# Script to Copy Data



## bluem (Mar 1, 2006)

Hello,

I am looking for a script (.Bat) file to copy data from a directory on server A to another directory on server B.

For example copy the entire contens for MSSQL folder on the C Drive "C:\Program Files (x86)\Microsoft SQL Server\MSSQL.2\MSSQL" TO another direcotry called "SQL" on server with the following address 1.1.1.1 as an example.

Can someone assist?

Thanks,
b


----------



## Codiah (Sep 27, 2008)

Batch scripting automates task's so you need to have all the tools for the task... You can easy use Batch to automat it, but I would suggest using a small FTP server set to run as a background process on the server compueter...

then it would be as simple as using a batch and .DLL file to automate the entire task at the click of a button....

So, really my first question is does your server B have FTP access... if not i would suggest using a small program such as my favorite, *cerberus*... or using *FileZilla* which is free...

so get back to us with a response on that, because if you don't use an FTP server many of us here can probably help yopu set it up to be secure and working properly...


----------



## bluem (Mar 1, 2006)

The reason I need a script is because i have SQL 2005 running on Windows 2008 Server and I created within SQL a job to back the SQL Databse to a folder.
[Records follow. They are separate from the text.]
-- ==== Sys2Proof/Machine/Resets.lean ====
section
/-! DEFINITION. The two resets and their release (R16, R36, R60, R78, R96, R102, R111, R116, R125, R137, R154, R155, R167, R174,
R179). -/

namespace Sys2Proof.Machine

/-- The memory when a reset begins: a buffer entry being drained may or may not reach it (R154); the free value decides
(log 11). -/
def State.resetMem (s : State) : List Host.Cell :=
  match s.path.port, s.path.buffer with
  | some { kind := .drain, left := _ }, e :: _ =>
    if Config.orphanDrainReaches s.free then Memory.writeWord s.mem (wordBase (s.addrOf e.offset)) e.data 0xF else s.mem
  | _, _ => s.mem

/-- The free value is used up by a reset that finds a drain in progress. -/
def State.resetFree (s : State) : Nat :=
  match s.path.port with
  | some { kind := .drain, left := _ } => s.free + 1
  | _ => s.free

/-! ### Power-on reset -/

/-- What a reset answers to the master of an access that waits when it begins (R154). -/
def HostAccess.abandoned : HostAccess → Reply
  | .read _ => .readData 0xFFFFFFFF
  | .write _ _ _ => .writeDone

/-- Power is applied: every block takes its power-on values and RESET still holds the part. A host access that waits completes
at once (R154). The model's choices: until the release the capacity is that of SUPPLY_LOW as power is applied (log 45), and an
access that was only presented under RESET, before the port could take it, completes like one that waits (log 47). -/
def State.powerOn (s : State) (pins : PinLevels) : State :=
  { pending := s.pending
    free := s.resetFree
    clock := { uptime := 0, usInMs := 0, usTimer := 0, fanTick := 1000 }
    hold := .powerOn
    pins := { straps := pins.straps, supplyLow := pins.supplyLow, interlock := pins.interlock }
    mem := s.resetMem
    path := { Initial.path pins.straps.region with reply := s.path.host.map HostAccess.abandoned }
    slots := Initial.slots
    axes := { h := Initial.axis Initial.cfgH pins.encH, v := Initial.axis Initial.cfgV pins.encV }
    placement := Initial.placement pins.straps.orient
    mesh := Initial.mesh pins.straps.orient
    fans := { intake := Initial.fan, exhaust := Initial.fan, source := Initial.fan }
    thermal := Initial.thermal
    budget := Initial.budget (Config.capacity pins.supplyLow)
    power := Initial.power
    notice := Initial.notice
    events := Initial.events }

/-! ### System reset -/

/-- R60, R36. The model's choice (log 37): the previous count and the last duty are kept, and the motion-period timer is kept and
runs on. -/
def Axis.systemReset (x : Axis) : Axis :=
  { x with
    st := if x.st = .fault then .fault else .idle
    move := none
    searchTimer := none
    queue := []
    stopWait := []
    pendingPark := false
    drive := x.drive.off }

/-- R16. -/
def Placement.systemReset (p : Placement) (o : Orientation) : Placement :=
  { p with
    status :=
      match p.status with
      | .moving => .detached
      | .applying => .detached
      | .settled => if o = p.orientation then .settled else .detached
      | .detached => .detached
      | .failed => .failed
    settled := { h := false, v := false }
    needed := 0
    firstFailure := none
    noisy := false
    ref := none
    orientation := o }

/-- R78. -/
def Mesh.systemReset (m : Mesh) : Mesh :=
  { m with
    corners := Initial.zeroCorners
    st := .idle
    awaitRead := true
    dirty := true
    snapshot := none
    progress := Initial.progress
    requeueSelector := false
    retireTimer := none
    missingRun := false
    waiting := [] }

/-- R96. The demand is held at 0 (log 4). -/
def Fan.systemReset (standby : Bool) (f : Fan) : Fan :=
  { f with
    st := if f.st = .failed then .failed else .off
    demand := 0
    commanded := 0
    drive := if f.st = .failed ∧ standby = false then 100 else 0
    floor := 0
    curve := 0
    retries := if f.st = .failed then 4 else 0
    rpm := 0
    capValid := false
    kickTimer := none
    tachWindow := none
    cleanTimer := none }

/-- R116, R102. -/
def Channel.systemReset (c : ChannelId) (x : Channel) : Channel := { x with seen := false, thr := Initial.thresholds c }

/-- R116, R102, R111. The overall level is recomputed apart. -/
def Thermal.systemReset (t : Thermal) : Thermal :=
  { t with
    channels :=
      { source := Channel.systemReset .source t.channels.source
        panel := Channel.systemReset .panel t.channels.panel
        board := Channel.systemReset .board t.channels.board
        inlet := Channel.systemReset .inlet t.channels.inlet }
    hb := .disarmed
    hbTimer := none
    curvesFloor := Initial.curvesFloor
    curvesCeiling := Initial.curvesCeiling }

/-- R154. A cycle in progress is left to end at the memory; a waiting host access completes at once. -/
def PathUnit.systemReset (p : PathUnit) (region : BitVec 4) : PathUnit :=
  { p with
    region := region
    buffer := []
    port := p.port.map (fun c => { c with kind := .orphan })
    host := none
    reply := (p.host.map HostAccess.abandoned).or p.reply
    streak := 0
    selPending := false
    holds := Initial.none5 }

/-- R125. The capacity in force is taken anew at the release. The model's choice (log 45): until then it stays what it was. -/
def Budget.systemReset (b : Budget) : Budget := Initial.budget b.capacity

/-- R137. -/
def Power.systemReset (p : Power) : Power := { p with park := { h := .notAsked, v := .notAsked }, ref := none }

/-- RESET is asserted while power is applied: the system-reset values are applied and held. -/
def State.assertReset (s : State) (straps : Straps) : State :=
  if s.hold ≠ .running then s
  else
    let t : State :=
      { pending := s.pending
        free := s.resetFree
        clock := s.clock
        hold := .system
        pins := { s.pins with straps := straps }
        mem := s.resetMem
        path := s.path.systemReset straps.region
        slots := Initial.slots
        axes := s.axes.map Axis.systemReset
        placement := s.placement.systemReset straps.orient
        mesh := s.mesh.systemReset
        fans := s.fans.map (Fan.systemReset s.standby)
        thermal := s.thermal.systemReset
        budget := s.budget.systemReset
        power := s.power.systemReset
        notice := Initial.notice
        events := Initial.events }
    { t with thermal := { t.thermal with overall := t.overallNow } }

/-! ### Release -/

/-- At the release of power-on reset the filtered levels are the pin levels, uncounted (R36). -/
def EncInput.takeLevel (x : EncInput) : EncInput := { raw := x.raw, filtered := x.raw, timing := none }

def Axis.takeLevels (x : Axis) : Axis :=
  { x with enc := { a := x.enc.a.takeLevel, b := x.enc.b.takeLevel, i := x.enc.i.takeLevel } }

/-- The check of R132 made at the release (R137). -/
def State.checkTimeout (s : State) : State :=
  if s.power.mode = .cooldown ∧ Config.cooldownMaxMs ≤ s.power.elapsed then s.cooldownExpiry else s

/-- RESET is released (R155, R36, R96, R117, R125, R137, R179). The model's choice (log 40): an access that waited under RESET
(R154) is taken after what the blocks do at the release, and before the claim for P = 0 is made. -/
def State.leaveReset (s : State) : State :=
  let t := if s.hold = .powerOn then { s with axes := s.axes.map Axis.takeLevels } else s
  let t :=
    { t with
      hold := .running
      budget := { t.budget with capacity := Config.capacity t.pins.supplyLow }
      path := { t.path with selPending := true }
      events := { t.events with claimZero := true } }
  (t.refreshFans.checkCooldown.checkTimeout.arrive).settle

/-- RESET_RELEASE: nothing happens unless RESET holds the part (log 7). -/
def State.releaseReset (s : State) : State := if s.hold = .running then s else s.leaveReset

end Sys2Proof.Machine
end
My only concern is to get the backup files copied over to network server incase the SQL Server crashes. I would have used the Windows Backup Service but in Windows 2008 you have to back the entire drive or nothing. Backing up selected folder only available in Windows 2003.

Thanks,
b


----------



## Rollin_Again (Sep 4, 2003)

You can use a VBS script and Windows Task Scheduler to do this also. Have you mapped the destination drive/directory?

Regards,
Rollin


----------



## Codiah (Sep 27, 2008)

Would VBScript allow you to transfer files over a network??

perhaps i might learn something out of this thread..


----------



## TheOutcaste (Aug 8, 2007)

*Xcopy /CDHIKSRXZ "C:\Program Files (x86)\Microsoft SQL Server\MSSQL.2\MSSQL" \\1.1.1.1\SQL*
Copies all files and folders except empty ones
Will not copy files that already exist and have not been modified
Copies attributes, permissions, and audit settings
Copies Hidden and System files
Will overwrite read-only files
This will _*not*_ remove files that no longer exist, so you'd need to occasionally delete the destination files to keep old files from building up

You can schedule this as a scheduled task.
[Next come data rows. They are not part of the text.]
/-- Checks 1 to 7 of R6 pass, or 1 to 6 of R15: the axes may move, are homed and not in FAULT, and no ORIENT runs. -/
structure State.MayPlace (s : State) : Prop extends State.FreeToMove s where
  noFault : ∀ a, (s.axis a).st ≠ .fault
  homed : ∀ a, (s.axis a).homed = true
  noOrient : s.placementRuns = true →
    ∃ k tag taken, s.placement.ref = some k ∧ s.view k = .part 8 tag taken .placement

/-- Check 8 of R6 fails for an axis: it runs or queues a direct request, or is in STOPPING. -/
def Axis.Busy (x : Axis) : Prop :=
  (∃ m, x.move = some m ∧ (m.kind = .directMove ∨ m.kind = .home)) ∨ x.queue ≠ [] ∨ x.st = .stopping

/-- The first failed check among 1 to 6 of R6, with its code. -/
def State.PlaceRefusal (s : State) (code : ResCode) : Prop :=
  (s.power.mode ≠ .run ∧ code = .powerState)
    ∨ (s.power.mode = .run ∧ s.thermal.hb = .lost ∧ code = .hostLost)
    ∨ (s.power.mode = .run ∧ s.thermal.hb ≠ .lost ∧ s.pins.interlock = true ∧ code = .interlocked)
    ∨ (s.power.mode = .run ∧ s.thermal.hb ≠ .lost ∧ s.pins.interlock = false ∧ s.thermal.overall = .critical
        ∧ code = .thermalBlock)
    ∨ (s.FreeToMove ∧ (∃ a, (s.axis a).st = .fault) ∧ code = .axisFaulted)
    ∨ (s.FreeToMove ∧ (∀ a, (s.axis a).st ≠ .fault) ∧ (∃ a, (s.axis a).homed = false) ∧ code = .notHomed)

/-- The record holds a split that an orientation gave (R3, R4), and a slot is its reference. -/
def State.HoldsSplit (t : State) (o : Orientation) (sp : Split) (k : SlotId) : Prop :=
  t.placement.ref = some k ∧ t.placement.orientation = o
    ∧ t.placement.optical = { h := sp.h.optical, v := sp.v.optical }
    ∧ t.placement.targets = { h := sp.h.target, v := sp.v.target }
    ∧ t.placement.remX = sp.remX o ∧ t.placement.remY = sp.remY o

/-- An axis at rest is taken against a placement target (R7): outside its deadband it starts a placement move at FAR, inside it
counts as settled. -/
def State.TakesAxis (s t : State) (a : AxisId) : Prop :=
  let d := (t.placement.targets.get a - (s.axis a).counter.toInt).natAbs
  ((s.axis a).cfg.bands.2.2 < d →
      (t.axis a).st = .moving ∧ (t.axis a).target = t.placement.targets.get a
        ∧ (∃ m, (t.axis a).move = some m ∧ m.Fresh .placement none (t.placement.targets.get a) .far)
        ∧ t.placement.status = .moving ∧ t.placement.settled.get a = false)
    ∧ (d ≤ (s.axis a).cfg.bands.2.2 → (s.axis a).SameButDrive (t.axis a) ∧ t.placement.settled.get a = true)

/-- Both axes settled: the apply has begun with the remainder (R8); else the placement moves. -/
def State.AppliesWhenSettled (t : State) : Prop :=
  (t.placement.settled = { h := true, v := true } →
      t.placement.status = .applying ∧ t.mesh.applied = { dx := t.placement.remX, dy := t.placement.remY })
    ∧ (t.placement.settled ≠ { h := true, v := true } → t.placement.status = .moving)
You can also use Robocopy which can be set to purge files that no longer exist

*Robocopy /S /Copyall /XO /Purge /R:10 /W:10 /Z* *"C:\Program Files (x86)\Microsoft SQL Server\MSSQL.2\MSSQL" \\1.1.1.1\SQL*

This will also retry each file 10 times, waiting 10 seconds between retries. Handy if there could be interruptions in the network.
You can also use /MIR to mirror the directory tree. I haven't played with that option much.
Using /Purge or /Mir will delete files, so be sure to test first using the .L switch to list files, but not make any changes.

Robocopy can also be set to monitor the source folder and run again when more than a specified number of changes have occurred, or run on a timed basis only if there is a change, and you can set times it is allowed to run so it won't impact the network during business hours for example.

Or put it in a batch file and use scheduled tasks to run it.

HTH

Jerry


----------



## bluem (Mar 1, 2006)

Thanks for the reply....however when I pasted the script into a .bat file and ran it manually it did not work. (I did make changes to the server name).
Xcopy /CDHIKSRXZ "C:\Program Files (x86)\Microsoft SQL Server\MSSQL.2\MSSQL" \\1.1.1.1\SQL

Thanks,
b


----------



## TheOutcaste (Aug 8, 2007)

What error did you get?
Is the SQL folder on the server (1.1.1.1) shared?
The account you run this from must have permission to access the shared SQL Folder.

Jerry


----------



## bluem (Mar 1, 2006)

No error message. I pasted the code into a .bat file and double clicked to run it...I notice a window flashing and that is it. The folder on the network is shared and permissions are correct.

I am running the script in windows 2008 server.

Thanks,
b


----------



## TheOutcaste (Aug 8, 2007)

You need to open a Command Prompt first, then run the batch file. That way the window will stay open so you can see any error messages.

Jerry


----------



## bluem (Mar 1, 2006)

The problem seemed to be with "/CDHIKSRXZ" because when I remove it the copying works. I am not sure if this is related to Windows 2008 Server.


----------



## TheOutcaste (Aug 8, 2007)

They must have dropped one or more of the switches along the way.
Did it list all of them as Invalid Switch?

You may want to check help (*xcopy /?* in a Command Prompt)to see what switches are supported. If you have subfolders they might not be copied without using the /S or /E switch for example, and file permissions won't be copied without the /O or /X switch.

It may also need each switch to be specified separately, instead of all together like so:
*/C /D /H /I /K /S /R /X /Z*

I'll see if I can find anything specific to Xcopy on Win2K8

HTH

Jerry


----------



## Zack Barresse (Jul 25, 2004)

Codiah said:


> Would VBScript allow you to transfer files over a network??


As long as you have permissions to access that drive/network, you should be able to do it with VBS, yes. Just to answer your question.


----------



## TheOutcaste (Aug 8, 2007)

The Windows Server 2008 Command Line Reference for xcopy just says *This command has been deprecated. Please use Robocopy instead*

So unless the built in help lists the switches it would be a matter of trial and error to find which ones still work.

Jerry


----------



## bluem (Mar 1, 2006)

For some reaons the /x seemed to disable the xcopy.

I was able to get some files copied using /c /h /y /e /k /i /r but some files were not copied. The files that were not copies are SQL Database files, could this because they are in use?

Thanks,
b


----------



## TheOutcaste (Aug 8, 2007)

Guess it doesn't like copying Audit info. Wonder if /O also fails.
And xcopy can't copy files in use, you'll get a sharing violation, or access denied error.
Robocopy can't copy files that are in use either.

What you'd have to do is create a Volume Shadow copy, mount the shadow copy, then backup from the shadow copy using xcopy or robocopy.

I've never used the Volume Shadow Service so won't be much help. Not sure how much free space would be required either.
Google for vshadow.exe and Volume Shadow Service.
Here's one link that might help:
http://www.eggheadcafe.com/tutorial...c-36196a82ed25/workstation-open-file-bac.aspx

Jerry


----------